*DATASET*:

::::::

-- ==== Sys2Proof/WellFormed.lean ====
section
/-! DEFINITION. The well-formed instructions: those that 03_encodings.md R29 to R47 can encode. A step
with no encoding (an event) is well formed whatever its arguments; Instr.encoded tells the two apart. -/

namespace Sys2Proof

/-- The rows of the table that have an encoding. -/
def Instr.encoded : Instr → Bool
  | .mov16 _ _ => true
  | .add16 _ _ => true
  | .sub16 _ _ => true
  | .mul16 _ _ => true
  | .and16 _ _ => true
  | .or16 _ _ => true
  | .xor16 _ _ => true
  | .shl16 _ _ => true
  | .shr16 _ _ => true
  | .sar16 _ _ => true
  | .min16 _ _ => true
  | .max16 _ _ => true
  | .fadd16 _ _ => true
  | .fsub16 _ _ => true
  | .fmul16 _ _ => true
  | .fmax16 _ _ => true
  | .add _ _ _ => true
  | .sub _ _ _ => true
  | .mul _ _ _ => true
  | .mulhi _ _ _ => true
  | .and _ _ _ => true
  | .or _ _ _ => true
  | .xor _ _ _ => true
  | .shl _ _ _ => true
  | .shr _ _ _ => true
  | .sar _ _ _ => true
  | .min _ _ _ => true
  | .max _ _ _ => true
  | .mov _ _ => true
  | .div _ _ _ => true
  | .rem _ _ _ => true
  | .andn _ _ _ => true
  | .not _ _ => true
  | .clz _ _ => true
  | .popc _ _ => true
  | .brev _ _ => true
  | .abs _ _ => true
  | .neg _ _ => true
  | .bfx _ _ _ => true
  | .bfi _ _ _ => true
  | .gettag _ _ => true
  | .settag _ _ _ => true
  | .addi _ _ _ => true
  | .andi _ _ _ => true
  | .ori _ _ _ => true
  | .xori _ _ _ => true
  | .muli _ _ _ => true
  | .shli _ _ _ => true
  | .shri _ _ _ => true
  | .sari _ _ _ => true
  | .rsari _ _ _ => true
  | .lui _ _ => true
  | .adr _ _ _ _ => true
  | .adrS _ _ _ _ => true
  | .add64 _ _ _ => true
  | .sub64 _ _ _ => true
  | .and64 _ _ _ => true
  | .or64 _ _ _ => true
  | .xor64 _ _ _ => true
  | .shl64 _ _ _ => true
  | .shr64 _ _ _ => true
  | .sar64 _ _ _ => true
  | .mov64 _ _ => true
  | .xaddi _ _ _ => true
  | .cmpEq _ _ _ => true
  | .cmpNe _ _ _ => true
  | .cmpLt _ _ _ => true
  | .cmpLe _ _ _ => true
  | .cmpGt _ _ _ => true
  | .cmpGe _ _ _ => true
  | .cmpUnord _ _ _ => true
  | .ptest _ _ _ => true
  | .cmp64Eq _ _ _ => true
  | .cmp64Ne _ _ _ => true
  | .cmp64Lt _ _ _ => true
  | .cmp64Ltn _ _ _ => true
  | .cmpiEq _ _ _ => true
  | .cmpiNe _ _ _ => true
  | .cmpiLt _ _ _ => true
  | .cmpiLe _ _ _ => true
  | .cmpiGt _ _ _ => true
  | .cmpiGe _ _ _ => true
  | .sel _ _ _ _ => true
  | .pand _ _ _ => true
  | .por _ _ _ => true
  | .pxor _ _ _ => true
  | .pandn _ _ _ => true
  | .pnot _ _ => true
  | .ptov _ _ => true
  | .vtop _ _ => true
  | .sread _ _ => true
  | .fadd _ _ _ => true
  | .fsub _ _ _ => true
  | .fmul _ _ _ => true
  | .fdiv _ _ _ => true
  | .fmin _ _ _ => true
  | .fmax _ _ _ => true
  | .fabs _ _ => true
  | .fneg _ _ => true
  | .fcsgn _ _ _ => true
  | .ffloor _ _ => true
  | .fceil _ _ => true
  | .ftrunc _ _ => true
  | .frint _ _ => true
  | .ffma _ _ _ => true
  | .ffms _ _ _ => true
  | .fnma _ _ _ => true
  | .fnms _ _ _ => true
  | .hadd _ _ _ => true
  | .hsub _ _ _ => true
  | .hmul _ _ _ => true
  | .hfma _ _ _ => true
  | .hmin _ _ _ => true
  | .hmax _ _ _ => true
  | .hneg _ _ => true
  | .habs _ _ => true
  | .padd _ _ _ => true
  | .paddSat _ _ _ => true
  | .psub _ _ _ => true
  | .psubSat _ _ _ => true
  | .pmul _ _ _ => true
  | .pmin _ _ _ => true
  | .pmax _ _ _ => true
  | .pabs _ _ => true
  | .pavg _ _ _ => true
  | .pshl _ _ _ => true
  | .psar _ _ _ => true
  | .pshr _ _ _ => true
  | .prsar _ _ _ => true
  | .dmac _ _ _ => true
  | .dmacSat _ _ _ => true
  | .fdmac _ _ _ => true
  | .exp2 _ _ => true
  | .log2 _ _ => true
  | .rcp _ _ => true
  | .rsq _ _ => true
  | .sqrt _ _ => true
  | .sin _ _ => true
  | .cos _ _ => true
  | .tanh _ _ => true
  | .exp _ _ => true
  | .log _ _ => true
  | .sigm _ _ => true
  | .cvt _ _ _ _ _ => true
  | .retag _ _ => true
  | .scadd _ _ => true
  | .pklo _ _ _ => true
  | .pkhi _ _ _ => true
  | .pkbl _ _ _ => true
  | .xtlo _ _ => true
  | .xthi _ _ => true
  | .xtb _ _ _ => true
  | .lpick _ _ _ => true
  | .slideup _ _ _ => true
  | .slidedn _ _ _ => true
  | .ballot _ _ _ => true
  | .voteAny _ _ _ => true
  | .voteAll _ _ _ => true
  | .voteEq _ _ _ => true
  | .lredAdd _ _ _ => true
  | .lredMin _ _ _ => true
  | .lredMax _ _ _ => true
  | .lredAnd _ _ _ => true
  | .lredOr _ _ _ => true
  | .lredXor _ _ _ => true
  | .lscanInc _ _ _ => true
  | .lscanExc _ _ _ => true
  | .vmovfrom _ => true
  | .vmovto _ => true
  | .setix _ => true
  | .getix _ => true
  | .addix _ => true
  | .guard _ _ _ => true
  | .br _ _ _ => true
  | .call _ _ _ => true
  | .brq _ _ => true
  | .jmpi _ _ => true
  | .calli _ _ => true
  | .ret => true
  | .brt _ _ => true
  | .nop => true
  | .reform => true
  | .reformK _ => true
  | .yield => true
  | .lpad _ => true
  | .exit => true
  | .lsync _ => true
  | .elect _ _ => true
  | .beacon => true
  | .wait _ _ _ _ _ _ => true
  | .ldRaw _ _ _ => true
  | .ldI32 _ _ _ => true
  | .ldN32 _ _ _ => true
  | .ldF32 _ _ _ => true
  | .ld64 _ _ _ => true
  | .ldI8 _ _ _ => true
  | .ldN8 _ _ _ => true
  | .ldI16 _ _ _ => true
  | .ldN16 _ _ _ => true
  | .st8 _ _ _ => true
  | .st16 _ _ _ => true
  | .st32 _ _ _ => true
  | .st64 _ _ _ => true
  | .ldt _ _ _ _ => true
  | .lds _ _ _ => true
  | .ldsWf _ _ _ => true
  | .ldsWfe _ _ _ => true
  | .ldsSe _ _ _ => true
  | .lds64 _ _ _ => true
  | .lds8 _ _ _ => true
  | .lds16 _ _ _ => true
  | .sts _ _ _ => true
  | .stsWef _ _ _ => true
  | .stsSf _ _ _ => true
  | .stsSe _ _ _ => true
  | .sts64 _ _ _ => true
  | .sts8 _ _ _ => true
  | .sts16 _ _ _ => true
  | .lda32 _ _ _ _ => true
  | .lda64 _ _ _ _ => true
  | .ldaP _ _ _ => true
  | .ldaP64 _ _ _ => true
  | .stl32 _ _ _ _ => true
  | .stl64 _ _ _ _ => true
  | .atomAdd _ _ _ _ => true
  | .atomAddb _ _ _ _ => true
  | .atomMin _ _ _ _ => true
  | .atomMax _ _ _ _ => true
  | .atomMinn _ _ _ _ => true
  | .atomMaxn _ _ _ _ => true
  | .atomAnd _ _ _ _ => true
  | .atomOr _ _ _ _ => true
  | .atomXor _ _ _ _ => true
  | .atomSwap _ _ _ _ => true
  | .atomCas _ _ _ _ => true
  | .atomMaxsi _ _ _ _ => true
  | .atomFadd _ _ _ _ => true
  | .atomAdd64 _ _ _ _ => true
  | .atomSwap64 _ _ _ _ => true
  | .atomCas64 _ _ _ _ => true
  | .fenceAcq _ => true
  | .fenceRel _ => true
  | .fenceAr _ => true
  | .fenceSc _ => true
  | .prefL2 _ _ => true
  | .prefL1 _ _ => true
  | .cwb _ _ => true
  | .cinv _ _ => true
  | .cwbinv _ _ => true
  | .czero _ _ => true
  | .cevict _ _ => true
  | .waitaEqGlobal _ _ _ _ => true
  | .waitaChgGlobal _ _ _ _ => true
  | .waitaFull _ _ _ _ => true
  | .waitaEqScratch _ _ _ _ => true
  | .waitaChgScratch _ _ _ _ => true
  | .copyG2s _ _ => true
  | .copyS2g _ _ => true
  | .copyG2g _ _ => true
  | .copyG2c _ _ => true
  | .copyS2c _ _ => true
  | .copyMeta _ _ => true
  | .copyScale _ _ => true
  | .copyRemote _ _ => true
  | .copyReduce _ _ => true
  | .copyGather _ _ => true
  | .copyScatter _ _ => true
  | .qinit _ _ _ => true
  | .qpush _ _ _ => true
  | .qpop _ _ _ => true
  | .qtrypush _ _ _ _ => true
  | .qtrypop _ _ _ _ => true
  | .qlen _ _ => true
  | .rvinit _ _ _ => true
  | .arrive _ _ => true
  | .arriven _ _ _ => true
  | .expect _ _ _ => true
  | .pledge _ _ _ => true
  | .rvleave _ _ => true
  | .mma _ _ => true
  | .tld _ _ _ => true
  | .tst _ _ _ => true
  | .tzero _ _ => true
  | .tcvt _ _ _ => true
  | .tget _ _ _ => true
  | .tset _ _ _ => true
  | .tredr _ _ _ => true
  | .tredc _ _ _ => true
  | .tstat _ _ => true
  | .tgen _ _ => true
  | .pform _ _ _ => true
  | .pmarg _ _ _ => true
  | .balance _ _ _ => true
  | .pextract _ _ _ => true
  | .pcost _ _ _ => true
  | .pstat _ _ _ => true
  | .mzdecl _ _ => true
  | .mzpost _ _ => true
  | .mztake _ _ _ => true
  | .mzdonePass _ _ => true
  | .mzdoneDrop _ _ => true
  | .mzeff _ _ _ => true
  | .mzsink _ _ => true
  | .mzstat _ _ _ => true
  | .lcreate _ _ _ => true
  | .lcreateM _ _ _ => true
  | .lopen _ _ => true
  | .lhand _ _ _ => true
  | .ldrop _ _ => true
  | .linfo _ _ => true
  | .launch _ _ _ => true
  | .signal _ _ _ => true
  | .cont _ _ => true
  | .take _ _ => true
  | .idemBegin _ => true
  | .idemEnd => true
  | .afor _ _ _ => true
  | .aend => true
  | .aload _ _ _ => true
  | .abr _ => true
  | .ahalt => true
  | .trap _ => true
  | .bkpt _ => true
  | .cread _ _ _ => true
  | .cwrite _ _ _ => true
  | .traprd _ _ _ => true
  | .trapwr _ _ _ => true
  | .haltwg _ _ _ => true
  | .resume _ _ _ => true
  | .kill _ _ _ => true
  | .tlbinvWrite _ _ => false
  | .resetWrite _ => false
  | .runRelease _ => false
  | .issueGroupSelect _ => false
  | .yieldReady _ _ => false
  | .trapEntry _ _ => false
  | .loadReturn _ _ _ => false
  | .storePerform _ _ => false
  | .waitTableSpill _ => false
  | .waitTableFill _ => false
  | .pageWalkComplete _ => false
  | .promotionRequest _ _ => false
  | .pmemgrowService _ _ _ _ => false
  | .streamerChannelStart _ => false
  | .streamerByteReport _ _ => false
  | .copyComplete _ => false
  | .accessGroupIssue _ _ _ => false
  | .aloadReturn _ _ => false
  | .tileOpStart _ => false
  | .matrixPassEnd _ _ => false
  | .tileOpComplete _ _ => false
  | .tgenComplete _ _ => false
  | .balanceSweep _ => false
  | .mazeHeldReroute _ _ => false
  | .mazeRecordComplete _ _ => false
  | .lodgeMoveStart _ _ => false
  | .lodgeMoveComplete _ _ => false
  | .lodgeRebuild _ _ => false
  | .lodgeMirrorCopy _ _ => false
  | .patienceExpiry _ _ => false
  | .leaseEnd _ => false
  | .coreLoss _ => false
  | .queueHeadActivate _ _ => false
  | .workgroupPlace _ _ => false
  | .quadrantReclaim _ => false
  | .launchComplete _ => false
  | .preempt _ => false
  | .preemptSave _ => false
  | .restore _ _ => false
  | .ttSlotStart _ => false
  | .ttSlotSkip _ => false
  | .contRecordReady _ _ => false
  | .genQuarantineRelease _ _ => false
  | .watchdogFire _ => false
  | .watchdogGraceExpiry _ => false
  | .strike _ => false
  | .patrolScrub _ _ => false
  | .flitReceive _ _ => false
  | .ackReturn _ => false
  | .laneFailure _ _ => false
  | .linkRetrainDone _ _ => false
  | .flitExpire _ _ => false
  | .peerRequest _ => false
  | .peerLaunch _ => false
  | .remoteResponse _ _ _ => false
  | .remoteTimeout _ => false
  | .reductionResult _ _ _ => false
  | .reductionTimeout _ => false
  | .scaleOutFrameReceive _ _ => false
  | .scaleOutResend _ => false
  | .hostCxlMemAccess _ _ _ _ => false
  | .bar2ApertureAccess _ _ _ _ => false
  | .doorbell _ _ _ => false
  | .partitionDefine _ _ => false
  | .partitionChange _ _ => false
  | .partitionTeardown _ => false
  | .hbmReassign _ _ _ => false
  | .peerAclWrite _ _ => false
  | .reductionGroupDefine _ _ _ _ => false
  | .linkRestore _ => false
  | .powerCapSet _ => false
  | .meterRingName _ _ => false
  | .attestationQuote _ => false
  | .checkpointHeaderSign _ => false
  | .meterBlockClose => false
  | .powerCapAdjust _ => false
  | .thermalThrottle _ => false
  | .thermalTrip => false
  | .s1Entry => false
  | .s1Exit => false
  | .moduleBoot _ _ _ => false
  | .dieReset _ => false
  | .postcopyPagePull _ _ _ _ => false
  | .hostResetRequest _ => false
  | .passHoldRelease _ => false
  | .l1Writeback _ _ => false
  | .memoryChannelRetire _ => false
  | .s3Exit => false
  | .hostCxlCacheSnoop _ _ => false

::::::

From the data above, copy each line with the string "that" in it.

*WRITTEN RESPONSE*:
/-! DEFINITION. The well-formed instructions: those that 03_encodings.md R29 to R47 can encode. A step
/-- The rows of the table that have an encoding. -/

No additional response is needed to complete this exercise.